■ **Exercise requirements**: Every line from the first in the listing below to the line containing "The switch core" is to be repeated exactly, and no line past it.

(Beginning of Source material)

/-- A telemetry sample (06 Table 6.12) and, as the running sample, the interval's counts. -/
structure Sample where
  count : Nat
  tx : Nat
  rx : Nat
  qmax : Nat
  rxHeld : Nat
  stallCredit : Nat
  stallMatch : Nat
  retry : Nat
  vcStall : Nat
deriving DecidableEq, Repr

/-- A request waiting in a pool's FIFO (06 R165): owner, buffers wanted, whom to wake. -/
structure PoolReq where
  owner : Nat
  n : Nat
  tag : Nat
deriving DecidableEq, Repr

/-- The switch core (06). `cells` lists the pool-0 cells in use, cell k of frame id under key 64·id + k; `used1`
counts the buffers of pool 1 that mailboxes hold (those of segments and kernels are counted where they are); `count` the three pool counts in effect; `telemAt` is
the count of the last telemetry sample (R174), `arrivals` numbers the queue entries, `ues` holds the times of the uncorrectable
cell words (14 source 0x0303). -/
structure Solder where
  queues : List QEnt
  descWait : List QEnt
  cells : Tbl Cell
  nextId : Nat
  gptr : Tbl Nat
  aptr : Tbl Nat
  mcTurn : Tbl Bool
  vcOwner : Tbl Nat
  lastSpray : Tbl Nat
  flows : Tbl Flow
  used1 : Nat
  count : Nat × Nat × Nat
  waits : Tbl (List PoolReq)
  telem : Tbl Sample
  telemPos : Nat
  telemAt : Option Nat
  acc : Tbl Sample
  arrivals : Nat
  ues : List Nat
deriving DecidableEq, Repr

/-! ### Scheduler -/

inductive TblState where
  | empty | loading | ready | armed | active
deriving DecidableEq, Repr

/-- A slot table (07 R176, R185): `loaded` numbers its last load, `at_` is the count of that load. -/
structure SlotTbl where
  st : TblState
  epoch : Nat
  len : Nat
  crc : Word
  entries : List (BitVec 16)
  loaded : Nat
  at_ : Nat
  start : Nat
deriving DecidableEq, Repr

/-- A policer's tokens (07 R195): Tc, Te or Tp, in units of 0.01 byte, and when they were last filled. -/
structure Pol where
  tc : Nat
  te : Nat
  at_ : Nat
deriving DecidableEq, Repr

/-- A shaper's credit (07 R192) in units of 1/30,000 byte, when it was last brought up to date, and how much of the time since then
flits of its channel take, in units of 1/300 ns. -/
structure Shaper where
  c : Int
  at_ : Nat
  busy : Nat
deriving DecidableEq, Repr

/-- An armed epoch switch (04 R101 to R105). -/
structure Arm where
  ctx : Nat
  epoch : Nat
  s : Nat
  ready : Bool
  released : Bool
  sampled : Bool
  cancelled : Bool
  decided : Bool
  cmd : Option Cmd
deriving DecidableEq, Repr

/-- The epoch last switched to in a context's block, with its S and LEN (04 R95, 14 R407). -/
structure EpochRec where
  ctx : Nat
  epoch : Nat
  s : Nat
  len : Nat
  joining : Bool
deriving DecidableEq, Repr

/-- A counter step correction asked for (04 R100). -/
structure StepReq where
  delta : Int
  c : Nat
  released : Bool
  ok : Option Bool
  cmd : Cmd
deriving DecidableEq, Repr

/-- A SCHED_LOAD that waits for TABLE_ACKs (07 R187): its epoch, the ports and accelerator ports that refused, and the
accelerator ports still to answer, as 2a + i. -/
structure Load where
  cmd : Cmd
  epoch : Nat
  refused : Nat
  accRef : Nat
  wait : List Nat
deriving DecidableEq, Repr

/-- Slot tables, queue rules and barriers (07, 04). `cancels` lists the EPOCH_CANCEL messages seen, as context, epoch and S. `acks` lists the epochs that each accelerator port holds: key a for
port 0 of accelerator a, a + 16 for port 1. -/
structure Sched where
  tbls : Tbl SlotTbl
  acks : Tbl (List Nat)
  loads : Nat
  loading : List Load
  slot : Tbl (BitVec 16)
  wfqV : Tbl Nat
  wfqF : Tbl Nat
  rr : Tbl Nat
  shapers : Tbl Shaper
  pols : Tbl Pol
  arms : List Arm
  epochs : List EpochRec
  cancels : List (Nat × Nat × Nat)
  step : Option StepReq
deriving DecidableEq, Repr

/-! ### Contexts, groups, plans -/

inductive CtxState where
  | free | opened | draining
deriving DecidableEq, Repr

/-- A context (08 R201 to R204) and what recovery keeps of it (14 R390 to R401). -/
structure Ctx where
  st : CtxState
  gen : Nat
  threshold : Nat
  budget : Nat
  planned : Bool
  twin : Bool
  planFenced : Bool
  stopD : Option Nat
  stopDone : Bool
  teardown : Bool
  waiting : List Cmd
  lates : List ((Nat × Nat) × Nat)
  aborts : List (Nat × Nat × Bool × Bool)
  resumes : List (Nat × Nat)
  holdUntil : Option Nat
  holdLost : List Nat
  heldSent : Bool
  resumeU : Option Nat
deriving DecidableEq, Repr

/-- A group entry (08 Table 8.2). -/
structure Group where
  ctx : Nat
  cls : Nat
  active : Bool
  members : List Nat
deriving DecidableEq, Repr

/-- A version record (10 Table 10.3) without its map addresses. -/
structure Version where
  version : Nat
  lastStep : Nat
  pending : Nat
  reexec : Bool
  lost : Bool
  resync : Bool
  map : Bool
deriving DecidableEq, Repr

/-- A tensor: its 128-byte table entry (10 Table 10.1), its version record, its committed arrays on this
Fixus (FP32 bits; BF16 moments in the low half), the calm count of 09 R247, and one more than the largest STEP accepted
(0: none). `twinDig` are the digests of this Fixus's own flip that are still to be compared with the twin's, `theirDig` those of the
twin that came first (10 R282); `onStacks` the stacks in service when the plan was loaded (12 R337). -/
structure Tensor where
  entry : List Byte
  ver : Version
  w : List Word
  m1 : List Word
  m2 : List Word
  calm : Nat
  maxStep : Nat
  acting : Bool
  twinDig : Option (BitVec 64 × BitVec 64)
  theirDig : Option (BitVec 64 × BitVec 64)
  onStacks : List Nat
deriving DecidableEq, Repr

/-- An Ingot region (11 R302). -/
structure Region where
  ctx : Nat
  root : Nat
  rows : Nat
  cols : Nat
  fmt : Nat
  data : Mem
deriving DecidableEq, Repr

/-! ### Collectives -/

/-- Where an input of a node comes from: a local member by rank, this Fixus's previous stage, or a
neighbour by the port group it arrives on. -/
inductive Src where
  | rank (r : Nat)
  | own
  | group (g : Nat)
deriving DecidableEq, Repr

/-- One input of a segment (09 Tables 9.1, 9.2): blocks as (scale, integers) in exact mode, FP32 values in
float mode, and the flags it carries; `failed` says that a check of 09 R241 failed on it here. -/
structure SegIn where
  src : Src
  key : Nat
  blocks : List (Nat × List Int)
  vals : List Word
  id : Nat
  csum : Word
  flags : BitVec 6
  nfRank : Nat
  failed : Bool
deriving DecidableEq, Repr

/-- A segment of a node: its inputs so far, its budget timer's start, the count of its first input, whether its output has left,
the engines that hold its accumulators since that input (08 R230, R231), and those of them that have spilled theirs (R232). -/
structure Seg where
  ins : List SegIn
  start : Option Nat
  first : Option Nat
  done : Bool
  engines : List Nat
  spilled : List Nat
deriving DecidableEq, Repr

inductive Stage where
  | loc | row | col | x | y
deriving DecidableEq, Repr

/-- A node of a collective on this Fixus (08 R226): the inputs planned, those abandoned, its segments, and
the port group its output leaves by (none: the next stage of this Fixus, or the root). -/
structure Node where
  stage : Stage
  inputs : List (Src × Nat)
  abandoned : List Src
  segs : Tbl Seg
  late : Bool
  fenced : Bool
  out : Option Nat
deriving DecidableEq, Repr

/-- What the root has gathered (09 R246 to R255). `half` lists, at a mirror, the segments of which only the first frame of the copy is
here: when it came, the engine that holds their accumulators, and whether it has spilled them (08 R224, R232; 10 R281). -/
structure Root where
  segs : Tbl (List (Nat × List Int) × List Word)
  half : Tbl (Nat × Option Nat × Bool)
  flags : BitVec 6
  nfRank : Nat
  rescaled : Nat
  maxAbs : Nat
  fMax : Nat
  g : List Word
  nonfin : List Bool
  gdig : BitVec 64
  conds : BitVec 16
  partFail : BitVec 64
  reduced : Bool
deriving DecidableEq, Repr

/-- The return or output of a collective at the Fixus that sends it (10 R284 to R286). -/
structure Ret where
  image : List Byte
  homes : List Nat
  sent : Bool
  next : Nat
deriving DecidableEq, Repr

/-- What a home keeps for its members: of each RETURN or RESULT frame delivered its OFFSET, the accelerator and its bytes (10 R286);
whether it has told the root that all are in place; the record once it arrived. -/
structure Home where
  got : List (Nat × Nat × Nat)
  told : Bool
  record : Option (List Byte)
  written : Bool
deriving DecidableEq, Repr

/-- A fabric kernel's state at its root (11 R305 to R312): the next MATMUL part, the count of the first input,
the frames of each rank received (OFFSET and payload), the output rows by part or by rank, the members
abandoned, COUNT, non-finite output elements, LOWEST_RANK, and the parts failed. -/
structure Kernel where
  part : Nat
  start : Option Nat
  got : Tbl (List (Nat × List Byte))
  rows : Tbl (List Byte)
  abandoned : List Nat
  served : Nat
  nonfin : Nat
  lowest : Nat
  partFail : BitVec 64
deriving DecidableEq, Repr

/-- A collective in a slot (08 R208) or in the launch queue (08 R209). -/
structure Coll where
  desc : List Byte
  cmd : Cmd
  launch : Nat
  unscheduled : Bool
  launched : Bool
  heldAt : Option Nat
  ring : Bool
  nodes : List Node
  root : Option Root
  decided : Option (Nat × Nat)
  record : Option (List Byte)
  ret : Option Ret
  home : Option Home
  kern : Option Kernel
  frozenVer : Nat
  stopAt : Option Nat
  wImage : List Word
deriving DecidableEq, Repr

/-! ### Pewter and Steel -/

/-- Phases of an update (10 R265, R460): waiting for pages, an element-wise pass, the Newton–Schulz
product (iteration, product), and finished, waiting for L + RET_DELAY. -/
inductive Phase where
  | pages
  | pass1
  | nsReady
  | ns (k : Nat) (prod : Nat)
  | pass2
  | rule
  | image
  | finished
deriving DecidableEq, Repr

/-- The update in progress (10 R261 to R276). `mirror` when this Fixus runs it as the twin; `tag` is Pewter's tag of it (12 R340). -/
structure Update where
  ctx : Nat
  cid : Nat
  phase : Phase
  conds : BitVec 16
  lowest : Nat
  w : List Word
  m1 : List Word
  m2 : List Word
  u : List Word
  x : List Byte
  a : List Word
  b : List Word
  o : List Word
  ssq : BitVec 64
  image : List Byte
  pdig : BitVec 64
  partFail : BitVec 64
  nonfin : Bool
  changes : Bool
  setStep : Bool
  mirror : Bool
  tag : Nat
deriving DecidableEq, Repr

(End of Source material)

■ **Answer**:
/-- A telemetry sample (06 Table 6.12) and, as the running sample, the interval's counts. -/
structure Sample where
  count : Nat
  tx : Nat
  rx : Nat
  qmax : Nat
  rxHeld : Nat
  stallCredit : Nat
  stallMatch : Nat
  retry : Nat
  vcStall : Nat
deriving DecidableEq, Repr

/-- A request waiting in a pool's FIFO (06 R165): owner, buffers wanted, whom to wake. -/
structure PoolReq where
  owner : Nat
  n : Nat
  tag : Nat
deriving DecidableEq, Repr

/-- The switch core (06). `cells` lists the pool-0 cells in use, cell k of frame id under key 64·id + k; `used1`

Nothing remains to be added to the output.